I mentioned above that I turned a corner when I started riding B Fat. It’s sort of like eating plain macaroni every day and being perfectly fine with it. Then one day you discover that you can has cheese…

The past few years have seen a steady stream of manufacturers offering bikes that can be swapped from 29 x 2.5″ wheels to 27.5 x 2.8″. Choices are good, right? The bummer is that that size of 29″ tire is so harsh, and that variant of a 27.5″ tire is so short. From where I sit that combo is literally the worst of both worlds—unless we’re talking 26″. Which we aren’t.

In a similar vein, I have a second wheelset with 29 x 2.8″ tires that I can quick-switch into this bike when needed. I spent about 30 minutes micro-shimming the rotors out such that no brake adjustments are needed: When I want to swap wheels for a ride it’s a two-minute job and out the door I go.

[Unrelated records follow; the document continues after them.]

-- ==== Sys2Proof/Machine/VecOps.lean ====
section
/-! DEFINITION. The operands of vector words (R156 to R161, R172) and the fixed orders of reductions, scans and sorts (R91 to
R94). -/

namespace Sys2Proof.Machine

/-! ### Rows -/

/-- A row of `cnt` elements of a format at a kind 1 operand of the V stream (R158). -/
def rowV (s : State) (n : BitVec 4) (off : Int) (f cnt : Nat) (wins : List Nat) (wr : Bool) : Res Tgt :=
  let a := s.core.aregOf .V n.toNat
  access s s.cur ⟨wins, none, fmtBytes f cnt, strAlign off f, wr, if wr then 1 else 0⟩ (some a) (strPtr a off f)

/-- The window of a checked access. -/
def Tgt.win (t : Tgt) : Nat := bits t.ptr 63 60

/-- Offset in the A-buffer of a place there. -/
def Place.aoff : Place → Nat
  | .abuf o => o
  | _ => 0

/-- The die of the peer an operand of V reads a row of format f from (R13). -/
def peerDies (s : State) (f : Nat) (d : Desc) : List Nat :=
  match d with
  | .reg _ _ _ => []
  | .str n _ o =>
    match rowV s n o.toInt f 128 [3] false with
    | .ok t => t.place.dies
    | .error _ => []

/-- What a V word leaves, with the dies of the peers its sources A and B were read from touched by its context (R13, R346). -/
def Eff.peers (e : Eff) (s : State) (w : W96) (f : Nat) : Eff :=
  { e with s := e.s.touch s.ctxNo (peerDies s f w.a ++ peerDies s 0 w.b) }

/-- A V word whose source A, of format f, or B may be a row of a peer. -/
def vword (w : W96) (f : Nat) (reads : Mask → List Rg) (onWait : State → State) (body : Mask → State → Res Eff) (s : State) :
    Host.Outcome State Fault Refusal :=
  engine .V (hd96 w) reads onWait (fun m s => (body m s).map (fun e => e.peers s w f)) s

/-- The value of a src operand (Table 6-1) as 32-bit lanes, row elements as codes of format f, with the window of a row and
its bound tag; 0 for a register. The offset of a row is scaled by the size of the elements the row holds (log entry 30). -/
def vread (s : State) (d : Desc) (f : Nat) (wins : List Nat) : Res (Vec × Nat × W32) :=
  match d with
  | .reg _ true r => .ok (List.replicate 128 ((s.core.sreg (r.setWidth 5)).setWidth 32), 0, 0)
  | .reg _ false r => .ok (s.core.vreg r.toNat, 0, 0)
  | .str n _ o => do
    let t ← rowV s n o.toInt f 128 wins false
    let len := fmtBytes f 128
    let tag := match t.place with
      | .abuf x => tagRead s.core.atags x len
      | .peer m x => tagRead (s.coreOf m).atags x len
      | _ => 0
    .ok ((elems f (s.readPlace s.cur len t.place)).map (fun c => BitVec.ofNat 32 c), t.win, tag)

/-- A src operand of 32-bit elements. -/
def vsrc (s : State) (d : Desc) : Res (Vec × Nat) := do
  let r ← vread s d 0 [2, 3]
  .ok (r.1, r.2.1)

/-- A dst operand checked: the A-buffer offset of a row, none for a register. -/
def vdst (s : State) (d : Desc) (f : Nat) : Res (Option Nat) :=
  match d with
  | .reg _ _ _ => .ok none
  | .str n _ o => do
    let t ← rowV s n o.toInt f 128 [2] true
    .ok (some t.place.aoff)

/-- Elements of a row of the A-buffer written where the mask is set, with a bound (R37, R134, R159). -/
def CoreSt.putRow (c : CoreSt) (o f : Nat) (m : Mask) (v : Vec) (beta : W32) : CoreSt :=
  let codes := v.map (fun x => x.toNat)
  if m = BitVec.allOnes 128 then c.aWrite o (packElems f codes) beta
  else
    let old := (elems f (c.aRead o (fmtBytes f 128))).map (fun x => BitVec.ofNat 32 x)
    let bs := packElems f ((blendFrom m 0 v old).map (fun x => x.toNat))
    let at_ (i : Nat) : Nat := o + i * fmtBits f / 8
    let ls := (List.range 128).filter (fun i => m.getLsbD i)
    let c := { c with abuf := setBytes c.abuf o bs, atags := ls.foldl (fun t i => tagWrite t (at_ i) (elemSize f) beta) c.atags }
    ls.foldl (fun c i => c.unfreeze false (at_ i) (elemSize f)) c

/-- The result of a word in a dst operand: a register result, or a row written. -/
def vput (s : State) (d : Desc) (f : Nat) (o : Option Nat) (m : Mask) (v : Vec) (beta : W32) : State × List Wr :=
  match o with
  | some x => (s.setCore (s.core.putRow x f m v beta), [])
  | none => (s, [⟨0, d.num, m, .vec v⟩])

/-- Latency of a word with sources in the windows given (R161). -/
def vlat (lat : Nat) (wins : List Nat) : Option Nat :=
  if wins.contains 3 then none else if wins.contains 2 then some (lat + 4) else some lat

/-- The registers a src operand reads in the lanes of a mask. -/
def srcRegs (m : Mask) (d : Desc) : List Rg :=
  match d with
  | .reg _ true _ => []
  | .reg _ false r => [⟨0, r.toNat, m⟩]
  | .str n _ _ => [rg 3 n.toNat]

/-- The registers a dst operand reads: its address register, and the old value where the word uses it. -/
def dstRegs (m : Mask) (d : Desc) (old : Bool) : List Rg :=
  match d with
  | .reg _ _ r => if old then [⟨0, r.toNat, m⟩] else []
  | .str n _ _ => [rg 3 n.toNat]

/-- A function of three vectors and the lane number, from lane i on. -/
def vmap3 (g : Nat → W32 → W32 → W32 → W32) : Nat → Vec → Vec → Vec → Vec
  | i, a :: as, b :: bs, d :: ds => g i a b d :: vmap3 g (i + 1) as bs ds
  | _, _, _, _ => []

/-- A vector from a function of the lane number, `n` lanes from lane i on. -/
def vgen (g : Nat → W32) : Nat → Nat → Vec
  | _, 0 => []
  | i, n + 1 => g i :: vgen g (i + 1) n

/-- The true lanes of a mask, in order. -/
def laneList (m : Mask) : List Nat := (List.range 128).filter (fun i => m.getLsbD i)

/-- The elements of a list in the true lanes of a mask, with their lane numbers. -/
def pick {α : Type} (m : Mask) : Nat → List α → List (Nat × α)
  | _, [] => []
  | i, a :: r => if m.getLsbD i then (i, a) :: pick m (i + 1) r else pick m (i + 1) r

/-- A lanewise word of 32-bit elements (Table 6-2): D[i] from A, B and the old D in each true lane. -/
def lanewise (w : W96) (lat : Nat) (useB useD : Bool) (g : Nat → W32 → W32 → W32 → W32) (s : State) :
    Host.Outcome State Fault Refusal :=
  vword w 0
    (fun m => srcRegs m w.a ++ (if useB then srcRegs m w.b else []) ++ dstRegs m w.d useD) id
    (fun m s => do
      let a ← vsrc s w.a
      let b ← if useB then vsrc s w.b else .ok (zeroVec, 0)
      let o ← vdst s w.d 0
      let d : Vec := if useD then (match o with
        | some x => (elems 0 (s.core.aRead x 512)).map (fun c => BitVec.ofNat 32 c)
        | none => s.core.vreg w.d.num) else zeroVec
      let r := vput s w.d 0 o m (vmap3 (fun i x y z => if m.getLsbD i then g i x y z else 0) 0 a.1 b.1 d) 0
      .ok { s := r.1, res := r.2 ++ postUpdates s.core .V [w.a, w.b, w.d],
            lat := vlat lat [a.2, b.2, if useD && w.d.isStr then 2 else 0] }) s

/-! ### Bounds (R172, R217) -/

/-- The largest exact difference of values and what their codes stand for, rounded upward; +∞ when an element saturated or
became a NaN without being one. An element whose difference is no number (a NaN that stays one or becomes the integer 0) adds nothing, which is this model's
choice (log entry 85). -/
def convError (l : List (XV × XV × Bool)) : W32 :=
  if l.any (fun e => e.2.2 || (e.2.1 == .nan && e.1 != .nan)) then 0x7F800000
  else roundUp (l.foldl (fun b e =>
    match xvAbs (xvAdd 0 e.2.1 (xvNeg e.1)) with
    | .num n m x => if xvLt b (.num n m x) then .num n m x else b
    | _ => b) (.num false 0 0))

/-- round_up of the sum of two bounds. -/
def addBound (a b : W32) : W32 := roundUp (xvAdd 0 (xv32 a) (xv32 b))

/-! ### Trees and scans (R91 to R93); an excluded lane is `none` -/

/-- Two results of a level combined; an excluded one passes its partner through. -/
def comb {α : Type} (f : α → α → α) : Option α → Option α → Option α
  | some a, some b => some (f a b)
  | some a, none => some a
  | none, b => b

/-- One level of the tree. -/
def pairUp {α : Type} (f : α → α → α) : List (Option α) → List (Option α)
  | a :: b :: r => comb f a b :: pairUp f r
  | l => l

/-- The tree of a number of levels. -/
def tree {α : Type} (f : α → α → α) : Nat → List (Option α) → Option α
  | 0, l => l.headD none
  | n + 1, l => tree f n (pairUp f l)

/-- The inclusive scan over the distances given. -/
def scanBy {α : Type} (f : α → α → α) (l : List (Option α)) : List Nat → List (Option α)
  | [] => l
  | d :: r => scanBy f (List.zipWith (comb f) (List.replicate d none ++ l) l) r

/-- The seven distances. -/
def scanDists : List Nat := [1, 2, 4, 8, 16, 32, 64]

/-- A vector with the lanes outside a mask excluded, from lane i on. -/
def included (m : Mask) : Nat → Vec → List (Option W32)
  | _, [] => []
  | i, x :: r => (if m.getLsbD i then some x else none) :: included m (i + 1) r

/-- The order of signed 32-bit integers as naturals. -/
def keyS (x : W32) : Nat := (x ^^^ 0x80000000).toNat

/-- Signed maximum and minimum of lanes. -/
def maxS (a b : W32) : W32 := if keyS a < keyS b then b else a
def minS (a b : W32) : W32 := if keyS b < keyS a then b else a

/-- The combining function of a reduction in a format: 0 sum, 1 maximum, 2 minimum. Sums round under the word's rm, as R91 and R93 say; R70
would have them round to nearest-even (log entry 86). -/
def redFn (op fmt rm : Nat) : W32 → W32 → W32 :=
  if fmt = 5 then (match op with
    | 0 => (fun a b => a + b)
    | 1 => maxS
    | _ => minS)
  else (match op with
    | 0 => fadd rm
    | 1 => fmax
    | _ => fmin)

/-- The empty value of a reduction (Table 9-6). -/
def redEmpty (op fmt : Nat) : W32 :=
  if fmt = 5 then (match op with
    | 1 => 0x80000000
    | 2 => 0x7FFFFFFF
    | _ => 0)
  else (match op with
    | 1 => 0xFF800000
    | 2 => 0x7F800000
    | _ => 0)

/-- A reduction of the lanes of a mask. -/
def reduce (op fmt rm : Nat) (m : Mask) (v : Vec) : W32 := (tree (redFn op fmt rm) 7 (included m 0 v)).getD (redEmpty op fmt)

/-- A scan of the lanes of a mask, inclusive or exclusive (R93). -/
def scan (fmt rm : Nat) (excl : Bool) (m : Mask) (v : Vec) : Vec :=
  let l := scanBy (redFn 0 fmt rm) (included m 0 v) scanDists
  (if excl then none :: l.dropLast else l).map (fun x => x.getD 0)

/-- The winner of two (value, lane) pairs (R92), `lo` selecting the minimum. -/
def argWin (fmt : Nat) (lo : Bool) (a b : W32 × Nat) : W32 × Nat :=
  let k (x : W32) : Nat := if fmt = 5 then keyS x else orderKey x
  let nan (x : W32) : Bool := fmt != 5 && isNaN32 x
  match nan a.1, nan b.1 with
  | true, true => (nan32, min a.2 b.2)
  | true, false => b
  | false, true => a
  | false, false => if (if lo then k b.1 < k a.1 else k a.1 < k b.1) then b else a

/-! ### Sorting (R94) -/

/-- The order key of a pair's key: `v1` is unsigned for INT32. -/
def sortKey (fmt : Nat) (uns : Bool) (x : W32) : Nat := if fmt = 5 then (if uns then x.toNat else keyS x) else orderKey x

/-- Whether key x comes strictly before key y. -/
def before (fmt var : Nat) (x y : W32) : Bool :=
  let k := sortKey fmt (bit var 1)
  if bit var 0 then decide (k y < k x) else decide (k x < k y)

/-- A pair put into a sorted list after the pairs with equal keys. -/
def insertPair (fmt var : Nat) (p : W32 × W32) : List (W32 × W32) → List (W32 × W32)
  | [] => [p]
  | q :: r => if before fmt var p.1 q.1 then p :: q :: r else q :: insertPair fmt var p r

/-- The stable sort of pairs. -/
def sortPairs (fmt var : Nat) (l : List (W32 × W32)) : List (W32 × W32) := l.foldl (fun a p => insertPair fmt var p a) []

/-- The stable merge of two runs as R178 gives it. -/
def mergePairs (fmt var : Nat) : Nat → List (W32 × W32) → List (W32 × W32) → List (W32 × W32)
  | 0, _, _ => []
  | _, [], b => b
  | _, a, [] => a
  | n + 1, p :: a, q :: b =>
    if before fmt var q.1 p.1 then q :: mergePairs fmt var n (p :: a) b else p :: mergePairs fmt var n a (q :: b)

/-- A mask of the lowest n lanes. -/
def lowMask (n : Nat) : Mask := BitVec.ofNat 128 (2 ^ n - 1)

/-- A list of lane values filled up with zeros to 128 lanes. -/
def padVec (l : List W32) : Vec := (l ++ zeroVec).take 128

end Sys2Proof.Machine
end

But that’s rare. I like cush—pretty much require it—and the calm, competent cushiness of the B Fat Fatillac has been a revelation this spring.

Our trails have only been dry enough to ride for roughly three weeks, and in that time I’ve repeatedly torched my legs while incinerating endorphins (and grinning ear to ear) six days out of every seven.

It’s not for everyone. No one bike is. If you like chunky, chossy, messy trails, or exploring washes and off piste, or steamrolling through babyheads…

And a video of Mike enjoying his bike with the big meats


This post originally appeared at Lacemine29.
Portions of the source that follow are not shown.